Dans l’attente des résultats 2018 et alors même que le COP (contrat d’objectifs et de performance) n’est pas encore signé entre l’entité et la tutelle étatique, un tel niveau de salaire a de quoi interroger, sauf à s’assurer que le Plan de transformation arrêté à la suite de l’arbitrage rendu par les pouvoirs publics au second semestre 2018[6] soit fidèlement exécuté. On peut avoir une idée de l’importance des ajustements à réaliser en comparant les objectifs attendus dégagés à partir de l’audit de l’IGF/IGAS des conclusions de la Cour des comptes et les premiers arbitrages déjà actés :

  • Un programme de restructuration immobilière a été engagé : 116 sites ont été transférés à l’AFPA pour un montant de 410 millions d’euros. Le plan de transformation comporte la fermeture de 38 centres, en réalité 13 sites principaux sur les 112 existants (-11,6%), et 25 implantations secondaires sur les 94 existantes (-26,6%). Ce qui est plutôt mesuré.
  • Une réduction importante des effectifs : sur les 6.773 personnes en CDI au 31 décembre 2017, 1.541 postes seraient supprimés à horizon 2020 (dont 600 par départs naturels à la retraite) et 603 postes (en CDI) créés. Soit une baisse nette des effectifs de 938 agents (-13,84%).
  • Un recentrage de l’organisme sur son cœur de cible : personnes les plus éloignées de l’emploi, et les demandes des entreprises au niveau local par le développement de services innovants, « ce qui pourrait militer en faveur d’une responsabilisation accrue des implantations régionales ». Le tout accompagné d’objectifs stratégiques et opérationnels déclinés en indicateurs de résultats régulièrement suivis.

En définitive, ainsi que le relève la Cour, sans « une restructuration de grande ampleur à mener sans délai (…) ce qui exige également qu’au cours du processus, l’Etat exerce pleinement son rôle de tutelle sur cet établissement » et une révision complète de son modèle économique afin de rendre compétitive et enfin rentable l’entité, « en cas de non-atteinte de ces objectifs » il faudra « envisager la fermeture de l’établissement. »


[1] Le rapport n’a pas été rendu public. Pire, les syndicats qui avaient fait fuiter les conclusions ont été repris par la direction et obligés de retirer les éléments publiés de leur site.

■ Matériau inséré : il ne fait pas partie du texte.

-- ==== Sys2Proof/Certificates/Slice0/Obligations.lean ====
section
/-! DEFINITION. The statements for the provers, each from the numbered rules of spec/. Free values (TABLE_INIT, BUSY_READ, RESET_PARTIAL)
are opaque, so every statement holds whatever they are. -/

open Sys2Proof Sys2Proof.Machine

/-! ## Encodings -/

/-- R96: the three command words are matched as whole 32-bit words; every other word is reserved. -/
def Obligations.CommandWordsAreMatchedWhole : Prop :=
  ∀ (ctx : Ctx) (w : Word), decode ctx (.cmd w) =
    .ok (if w = 0x00000001#32 then .decode else if w = 0x00000002#32 then .composite
      else if w = 0x00000003#32 then .decodeComposite else .badCmd w)

/-- Words written out from the tables of 30_encoding.md decode to the instructions they stand for. The decoder state is that of vector DV1
(MCS = 2: CLEAR 4, END 5, AVAIL 6, CSIZE 3), with and without a previous code, TINDEX = 2 and CT_LEN = 4. -/
def Obligations.WrittenOutWordsDecode : Prop :=
  let c0 : Ctx := ⟨4, 5, 6, false, 3, 0, true, 2, 4⟩
  let c1 : Ctx := ⟨4, 5, 6, true, 3, 5, true, 2, 4⟩
  decode c0 (.cmd 0x00000001#32) = .ok .decode ∧ decode c0 (.cmd 0x00000002#32) = .ok .composite ∧
  decode c0 (.cmd 0x00000003#32) = .ok .decodeComposite ∧ decode c0 (.cmd 0x00000005#32) = .ok (.badCmd 5) ∧
  decode c0 (.bus ⟨.write, 0x10, 4, 7⟩) = .ok (.wr 0x10 7) ∧ decode c0 (.bus ⟨.read, 0x38, 4, 0⟩) = .ok (.rd 0x38) ∧
  decode c0 (.code [false, false, true]) = .ok (.clear 4) ∧ decode c0 (.code [true, false, true]) = .ok (.endCode 5) ∧
  decode c0 (.code [true, true, true]) = .ok (.range 7) ∧ decode c0 (.code [false, true, true]) = .ok (.first 6) ∧
  decode c1 (.code [false, true, false]) = .ok (.defined 2) ∧ decode c1 (.code [false, true, true]) = .ok (.kwkwk 6) ∧
  decode c0 (.stream 5) = .ok (.blockHeader 5) ∧ decode c1 (.stream 0x84) = .ok (.dataByte 0x84) ∧
  decode c0 (.index 2) = .ok (.transparent 2) ∧ decode c0 (.index 4) = .ok (.ctRange 4) ∧ decode c0 (.index 3) = .ok (.write 3)

/-- Decode and encode agree: every well-formed instruction whose row matches the decoder state comes back, with every operand. -/
def Obligations.DecodeOfEncodeIsTheInstruction : Prop :=
  ∀ (ctx : Ctx) (i : Instr), i.wellFormed = true → i.fits ctx = true → decode ctx (encode ctx i) = .ok i

/-- R94: every code field of CSIZE bits falls in exactly one class, the first row that matches. -/
def Obligations.EveryCodeFallsInExactlyOneClass : Prop :=
  ∀ (ctx : Ctx) (bits : List Bool), bits.length = ctx.csize → 1 ≤ ctx.csize → ctx.csize ≤ 12 →
    ∃ i, decode ctx (.code bits) = .ok i ∧ i.fits ctx = true ∧ encode ctx i = .code bits ∧
      ∀ j : Instr, j.fits ctx = true → encode ctx j = .code bits → j = i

[2] http://www.fo-afpa.fr/IMG/pdf/accord_du_4_juillet_1996.pdf

[3] Voir rapport du député Jean-Patrick GILLES relatif à la transformation de l’AFPA en EPIC, janvier 2017, p.14, http://www.assemblee-nationale.fr/14/pdf/rapports/r4364.pdf

[4] Notons que nous sommes dans l’expectative dans la mesure où le contrat d’objectif et de performance de l’opérateur n’est toujours pas signé, 2 ans après la création de l’EPIC, la signature devant intervenir ce 1er semestre 2019.